EXERCISE INPUT:
»»

/-- The major, minor and body of a word; none for the operations and events of the machine. -/
def parts : Instr → Option (Nat × Nat × Body)
  | .trap f => some (0x01, 0x00, .y f)
  | .bkpt f => some (0x01, 0x01, .y f)
  | .sysrd f => some (0x02, 0x00, .y f)
  | .syswr f => some (0x02, 0x01, .y f)
  | .eret f => some (0x03, 0x00, .y f)
  | .mapft f => some (0x03, 0x01, .y f)
  | .grow f => some (0x04, 0x00, .y f)
  | .shrink f => some (0x04, 0x01, .y f)
  | .launch f => some (0x04, 0x02, .y f)
  | .temit f => some (0x05, 0x00, .y f)
  | .tstamp f => some (0x05, 0x01, .y f)
  | .hmread f => some (0x06, 0x00, .y f)
  | .hmseal f => some (0x06, 0x01, .y f)
  | .vadd f => some (0x20, 0x00, .a f)
  | .vsub f => some (0x20, 0x01, .a f)
  | .vmul f => some (0x20, 0x02, .a f)
  | .vmulh f => some (0x20, 0x03, .a f)
  | .vmad f => some (0x20, 0x04, .a f)
  | .vmin f => some (0x20, 0x05, .a f)
  | .vmax f => some (0x20, 0x06, .a f)
  | .vabs f => some (0x20, 0x07, .a f)
  | .vneg f => some (0x20, 0x08, .a f)
  | .vaddc f => some (0x20, 0x09, .a f)
  | .vsubb f => some (0x20, 0x0A, .a f)
  | .vand f => some (0x21, 0x00, .a f)
  | .vor f => some (0x21, 0x01, .a f)
  | .vxor f => some (0x21, 0x02, .a f)
  | .vnot f => some (0x21, 0x03, .a f)
  | .vshl f => some (0x21, 0x04, .a f)
  | .vshr f => some (0x21, 0x05, .a f)
  | .vsar f => some (0x21, 0x06, .a f)
  | .vrot f => some (0x21, 0x07, .a f)
  | .vbfx f => some (0x21, 0x08, .a f)
  | .vbfi f => some (0x21, 0x09, .a f)
  | .vpopc f => some (0x21, 0x0A, .a f)
  | .vclz f => some (0x21, 0x0B, .a f)
  | .vctz f => some (0x21, 0x0C, .a f)
  | .vbrev f => some (0x21, 0x0D, .a f)
  | .vpermb f => some (0x21, 0x0E, .a f)
  | .vsel f => some (0x21, 0x0F, .a f)
  | .vmov f => some (0x21, 0x10, .a f)
  | .vcmp f => some (0x22, 0x00, .a f)
  | .vtest f => some (0x22, 0x01, .a f)
  | .vfadd f => some (0x23, 0x00, .a f)
  | .vfsub f => some (0x23, 0x01, .a f)
  | .vfmul f => some (0x23, 0x02, .a f)
  | .vfma f => some (0x23, 0x03, .a f)
  | .vfms f => some (0x23, 0x04, .a f)
  | .vfnma f => some (0x23, 0x05, .a f)
  | .vfmin f => some (0x23, 0x06, .a f)
  | .vfmax f => some (0x23, 0x07, .a f)
  | .vfabs f => some (0x23, 0x08, .a f)
  | .vfneg f => some (0x23, 0x09, .a f)
  | .vfcpys f => some (0x23, 0x0A, .a f)
  | .vfcmp f => some (0x24, 0x00, .a f)
  | .vfclass f => some (0x24, 0x01, .a f)
  | .vrcp f => some (0x25, 0x00, .a f)
  | .vrsqrt f => some (0x25, 0x01, .a f)
  | .vsqrt f => some (0x25, 0x02, .a f)
  | .vexp2 f => some (0x25, 0x03, .a f)
  | .vlog2 f => some (0x25, 0x04, .a f)
  | .vsin f => some (0x25, 0x05, .a f)
  | .vcos f => some (0x25, 0x06, .a f)
  | .vtanh f => some (0x25, 0x07, .a f)
  | .cvt f => some (0x26, 0x00, .a f)
  | .cvtn f => some (0x26, 0x01, .a f)
  | .cvtef f => some (0x26, 0x02, .a f)
  | .cvtw f => some (0x26, 0x03, .a f)
  | .mxq f => some (0x27, 0x00, .a f)
  | .mxdq f => some (0x27, 0x01, .a f)
  | .vshfl f => some (0x28, 0x00, .a f)
  | .vbcast f => some (0x28, 0x01, .a f)
  | .vredadd f => some (0x28, 0x02, .a f)
  | .vredmax f => some (0x28, 0x03, .a f)
  | .vscan f => some (0x28, 0x04, .a f)
  | .topk f => some (0x29, 0x00, .a f)
  | .topkM f => some (0x29, 0x01, .a f)
  | .selk f => some (0x29, 0x02, .a f)
  | .sadd f => some (0x30, 0x00, .a f)
  | .ssub f => some (0x30, 0x01, .a f)
  | .smul f => some (0x30, 0x02, .a f)
  | .sand f => some (0x30, 0x03, .a f)
  | .sor f => some (0x30, 0x04, .a f)
  | .sxor f => some (0x30, 0x05, .a f)
  | .sshl f => some (0x30, 0x06, .a f)
  | .sshr f => some (0x30, 0x07, .a f)
  | .ssar f => some (0x30, 0x08, .a f)
  | .smin f => some (0x30, 0x09, .a f)
  | .smax f => some (0x30, 0x0A, .a f)
  | .smov f => some (0x30, 0x0B, .a f)
  | .ssel f => some (0x30, 0x0C, .a f)
  | .srdsys f => some (0x31, 0x00, .a f)
  | .sldc f => some (0x31, 0x01, .a f)
  | .pset f => some (0x32, 0x00, .a f)
  | .pclr f => some (0x32, 0x01, .a f)
  | .pand f => some (0x32, 0x02, .a f)
  | .por f => some (0x32, 0x03, .a f)
  | .pxor f => some (0x32, 0x04, .a f)
  | .pandn f => some (0x32, 0x05, .a f)
  | .pmov f => some (0x32, 0x06, .a f)
  | .pcnt f => some (0x32, 0x07, .a f)
  | .pfirst f => some (0x32, 0x08, .a f)
  | .execrd f => some (0x33, 0x00, .a f)
  | .execwr f => some (0x33, 0x01, .a f)
  | .recon f => some (0x33, 0x02, .a f)
  | .swait f => some (0x33, 0x03, .a f)
  | .vaddI f => some (0x60, 0x00, .i f)
  | .vsubI f => some (0x60, 0x01, .i f)
  | .vmulI f => some (0x60, 0x02, .i f)
  | .vmulhI f => some (0x60, 0x03, .i f)
  | .vminI f => some (0x60, 0x05, .i f)
  | .vmaxI f => some (0x60, 0x06, .i f)
  | .vaddcI f => some (0x60, 0x09, .i f)
  | .vsubbI f => some (0x60, 0x0A, .i f)
  | .vandI f => some (0x61, 0x00, .i f)
  | .vorI f => some (0x61, 0x01, .i f)
  | .vxorI f => some (0x61, 0x02, .i f)
  | .vshlI f => some (0x61, 0x04, .i f)
  | .vshrI f => some (0x61, 0x05, .i f)
  | .vsarI f => some (0x61, 0x06, .i f)
  | .vrotI f => some (0x61, 0x07, .i f)
  | .vmovI f => some (0x61, 0x10, .i f)
  | .vcmpI f => some (0x62, 0x00, .i f)
  | .vtestI f => some (0x62, 0x01, .i f)
  | .vfaddI f => some (0x63, 0x00, .i f)
  | .vfsubI f => some (0x63, 0x01, .i f)
  | .vfmulI f => some (0x63, 0x02, .i f)
  | .vfminI f => some (0x63, 0x06, .i f)
  | .vfmaxI f => some (0x63, 0x07, .i f)
  | .vfcpysI f => some (0x63, 0x0A, .i f)
  | .vfcmpI f => some (0x64, 0x00, .i f)
  | .saddI f => some (0x70, 0x00, .i f)
  | .ssubI f => some (0x70, 0x01, .i f)
  | .smulI f => some (0x70, 0x02, .i f)
  | .sandI f => some (0x70, 0x03, .i f)
  | .sorI f => some (0x70, 0x04, .i f)
  | .sxorI f => some (0x70, 0x05, .i f)
  | .sshlI f => some (0x70, 0x06, .i f)
  | .sshrI f => some (0x70, 0x07, .i f)
  | .ssarI f => some (0x70, 0x08, .i f)
  | .sminI f => some (0x70, 0x09, .i f)
  | .smaxI f => some (0x70, 0x0A, .i f)
  | .smovI f => some (0x70, 0x0B, .i f)
  | .ldv f => some (0x80, 0x00, .m f)
  | .ldp f => some (0x80, 0x01, .m f)
  | .grld f => some (0x80, 0x02, .m f)
  | .pfetch f => some (0x80, 0x03, .m f)
  | .st f => some (0x81, 0x00, .m f)
  | .stq f => some (0x81, 0x01, .m f)
  | .lds f => some (0x82, 0x00, .m f)
  | .sts f => some (0x82, 0x01, .m f)
  | .ldsT f => some (0x82, 0x02, .m f)
  | .ldcl f => some (0x82, 0x03, .m f)
  | .stcl f => some (0x82, 0x04, .m f)
  | .qcount f => some (0x83, 0x00, .m f)
  | .qskip f => some (0x83, 0x01, .m f)
  | .aadd f => some (0x84, 0x00, .m f)
  | .asub f => some (0x84, 0x01, .m f)
  | .aand f => some (0x84, 0x02, .m f)
  | .aor f => some (0x84, 0x03, .m f)
  | .axor f => some (0x84, 0x04, .m f)
  | .amin f => some (0x84, 0x05, .m f)
  | .amax f => some (0x84, 0x06, .m f)
  | .aminu f => some (0x84, 0x07, .m f)
  | .amaxu f => some (0x84, 0x08, .m f)
  | .axchg f => some (0x84, 0x09, .m f)
  | .acas f => some (0x84, 0x0A, .m f)
  | .fadd f => some (0x85, 0x00, .m f)
  | .faddOrd f => some (0x85, 0x01, .m f)
  | .mxacc f => some (0x85, 0x02, .m f)
  | .mxaccOrd f => some (0x85, 0x03, .m f)
  | .mxld f => some (0x85, 0x04, .m f)
  | .mxst f => some (0x85, 0x05, .m f)
  | .fence f => some (0x86, 0x00, .m f)
  | .waitc f => some (0x86, 0x01, .m f)
  | .waitw f => some (0x86, 0x02, .m f)
  | .harrive f => some (0x87, 0x00, .m f)
  | .hwait f => some (0x87, 0x01, .m f)
  | .cjoin f => some (0x87, 0x02, .m f)
  | .cleave f => some (0x87, 0x03, .m f)
  | .carrive f => some (0x87, 0x04, .m f)
  | .cwait f => some (0x87, 0x05, .m f)
  | .sigdec f => some (0x88, 0x00, .m f)
  | .waitsig f => some (0x88, 0x01, .m f)
  | .copy f => some (0x89, 0x00, .m f)
  | .copyo f => some (0x89, 0x01, .m f)
  | .copyc f => some (0x89, 0x02, .m f)
  | .gclaim f => some (0x8A, 0x00, .m f)
  | .gcommit f => some (0x8A, 0x01, .m f)
  | .gawait f => some (0x8A, 0x02, .m f)
  | .gretire f => some (0x8A, 0x03, .m f)
  | .sqpub f => some (0x8A, 0x04, .m f)
  | .sqget f => some (0x8A, 0x05, .m f)
  | .lease f => some (0x8B, 0x00, .m f)
  | .leaseDrop f => some (0x8B, 0x00, .m f)
  | .leaseq f => some (0x8B, 0x01, .m f)
  | .nmop f => some (0x8B, 0x02, .m f)
  | .stMr f => some (0x8B, 0x03, .m f)
  | .xfence f => some (0x8B, 0x04, .m f)
  | .rgetQueue f => some (0x8B, 0x05, .m f)
  | .rgetSpad f => some (0x8B, 0x05, .m f)
  | .bra f => some (0xC0, 0x00, .b f)
  | .brc f => some (0xC0, 0x01, .b f)
  | .bdiv f => some (0xC0, 0x02, .b f)
  | .brx f => some (0xC0, 0x03, .b f)
  | .call f => some (0xC0, 0x04, .b f)
  | .ret f => some (0xC0, 0x05, .b f)
  | .exit f => some (0xC0, 0x06, .b f)
  | .loops f => some (0xC0, 0x07, .b f)
  | .mloop f => some (0xC8, 0x00, .b f)
  | .mbra f => some (0xC8, 0x01, .b f)
  | .mend f => some (0xC8, 0x02, .b f)
  | .mload f => some (0xE0, 0x00, .xr f)
  | .mloadT f => some (0xE0, 0x01, .xr f)
  | .mloadS f => some (0xE0, 0x02, .xr f)
  | .mstore f => some (0xE0, 0x03, .xr f)
  | .mma f => some (0xE1, 0x00, .xa f)
  | .mzero f => some (0xE1, 0x01, .xa f)
  | .mcvt f => some (0xE1, 0x02, .xa f)
  | .mharrive f => some (0xE2, 0x00, .xa f)
  | .mhwait f => some (0xE2, 0x01, .xa f)
  | .mpop f => some (0xE2, 0x02, .xa f)
  | .msig f => some (0xE2, 0x03, .xa f)
  | .runFetch _ _ => none
  | .pathArbitration _ _ => none
  | .pathPromotion _ _ => none
  | .pressArbitration _ => none
  | .bankTheft _ _ => none
  | .ladleWindowAccess _ _ => none
  | .qdead _ => none
  | .loadDataReturn _ _ => none
  | .faultReturn _ _ _ _ => none
  | .storeUnitStore _ _ => none
  | .placement _ _ _ => none
  | .migration _ _ _ => none
  | .growPreemption _ _ => none
  | .cwaitPreemption _ => none
  | .preemption _ => none
  | .retirement _ => none
  | .pressCauseDelivery _ _ => none
  | .hoopArrivalCount _ => none
  | .pressCommandFinish _ => none
  | .copyComplete _ _ => none
  | .scoreboardGrant _ => none
  | .watchMatch _ _ => none
  | .swaitDeadline _ _ => none
  | .homeSliceAccess _ _ => none
  | .l1Recall _ _ _ => none
  | .directoryEviction _ _ => none
  | .l2Eviction _ _ => none
  | .pageWalk _ _ => none
  | .remoteRequest _ _ => none
  | .homeAgentOp _ => none
  | .crucibleArrival _ _ => none
  | .orderEntryLoad _ _ _ => none
  | .orderEntryEvict _ _ _ => none
  | .orderStall _ _ _ => none
  | .flitReceive _ _ _ _ _ => none
  | .laneSetChange _ => none
  | .leaseRequestArrival _ _ _ _ => none
  | .leaseDecision => none
  | .leaseGrant _ _ _ _ => none
  | .noticeEnd _ _ => none
  | .leaseTermExpiry _ _ => none
  | .mrContribution _ _ _ _ _ => none
  | .mrResend _ => none
  | .mrDelivery _ _ _ _ _ => none
  | .rgetServe _ _ _ _ _ => none
  | .mapftExecute _ => none
  | .xfenceComplete _ => none
  | .signalDecrement _ => none
  | .waitsigPoll _ _ _ _ => none
  | .sealPerform => none
  | .qbase _ _ => none
  | .queueEnable _ => none
  | .queueDisable _ => none
  | .qctlConfig _ _ => none
  | .qerr _ _ => none
  | .doorbell _ _ => none
  | .registerWrite _ _ => none
  | .hostWindowRead _ _ => none
  | .hostWindowWrite _ _ _ => none
  | .packetRead _ => none
  | .launchPacketRead _ => none
  | .dependenceMet _ => none
  | .priorityStarvation _ => none
  | .eventWordClear _ => none
  | .ctxCreate _ _ _ _ => none
  | .ctxCores _ _ _ _ => none
  | .ctxStop _ _ => none
  | .contextStopped _ => none
  | .ctxResume _ _ => none
  | .ctxEnd _ _ => none
  | .contextDrained _ => none
  | .inval _ _ _ _ _ => none
  | .rangeSet _ _ _ => none
  | .rangeClear _ _ => none
  | .regionEnable _ _ _ => none
  | .regionDisable _ _ _ => none
  | .windowEnable _ _ _ => none
  | .windowDisable _ _ _ => none
  | .fwStage _ _ _ _ => none
  | .serviceFull _ => none
  | .domainForm _ _ _ _ _ _ => none
  | .domainLeave _ => none
  | .ctxMembers _ _ _ => none
  | .uePort _ _ _ => none
  | .peerTable _ _ _ _ => none
  | .powerSet _ _ _ => none
  | .jobSet _ _ _ => none
  | .hmRead _ _ => none
  | .hmSeal _ _ _ => none
  | .domAttest _ _ _ => none
  | .idRead _ _ => none
  | .errRead _ _ _ => none
  | .traceSet _ _ _ _ _ => none
  | .debugSet _ _ _ _ => none
  | .debugStop _ _ _ _ _ => none
  | .debugRelease _ _ _ _ _ => none
  | .debugDump _ _ _ _ _ _ => none
  | .powerOnReset => none
  | .stack0Trained => none
  | .bringupComplete _ _ => none
  | .powerSample _ _ _ => none
  | .thermalTrip => none
  | .budgetRefill => none
  | .keySwitchAnnounce _ _ => none
  | .keySwitch _ _ => none
  | .keySwitchRetry _ _ => none
  | .oldGenerationExpiry _ _ => none
  | .timeExchange _ => none
  | .timeOffsetAlert => none
  | .l2Scrub => none
  | .hbmScrub => none
  | .errorReport _ => none
  | .traceDrain _ => none
  | .traceSample _ => none
  | .acknowledgementReturn _ => none
  | .rgetPieceLanding _ _ _ => none
  | .transportFailure _ _ => none
  | .peerLeavesDomain _ => none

««

Only the lines above from the line containing "(0x80, 0x02, .m f)" through the line containing "(0x84, 0x01, .m f)" should be retyped, exactly and with both ends included.

  | .grld f => some (0x80, 0x02, .m f)
  | .pfetch f => some (0x80, 0x03, .m f)
  | .st f => some (0x81, 0x00, .m f)
  | .stq f => some (0x81, 0x01, .m f)
  | .lds f => some (0x82, 0x00, .m f)
  | .sts f => some (0x82, 0x01, .m f)
  | .ldsT f => some (0x82, 0x02, .m f)
  | .ldcl f => some (0x82, 0x03, .m f)
  | .stcl f => some (0x82, 0x04, .m f)
  | .qcount f => some (0x83, 0x00, .m f)
  | .qskip f => some (0x83, 0x01, .m f)
  | .aadd f => some (0x84, 0x00, .m f)
  | .asub f => some (0x84, 0x01, .m f)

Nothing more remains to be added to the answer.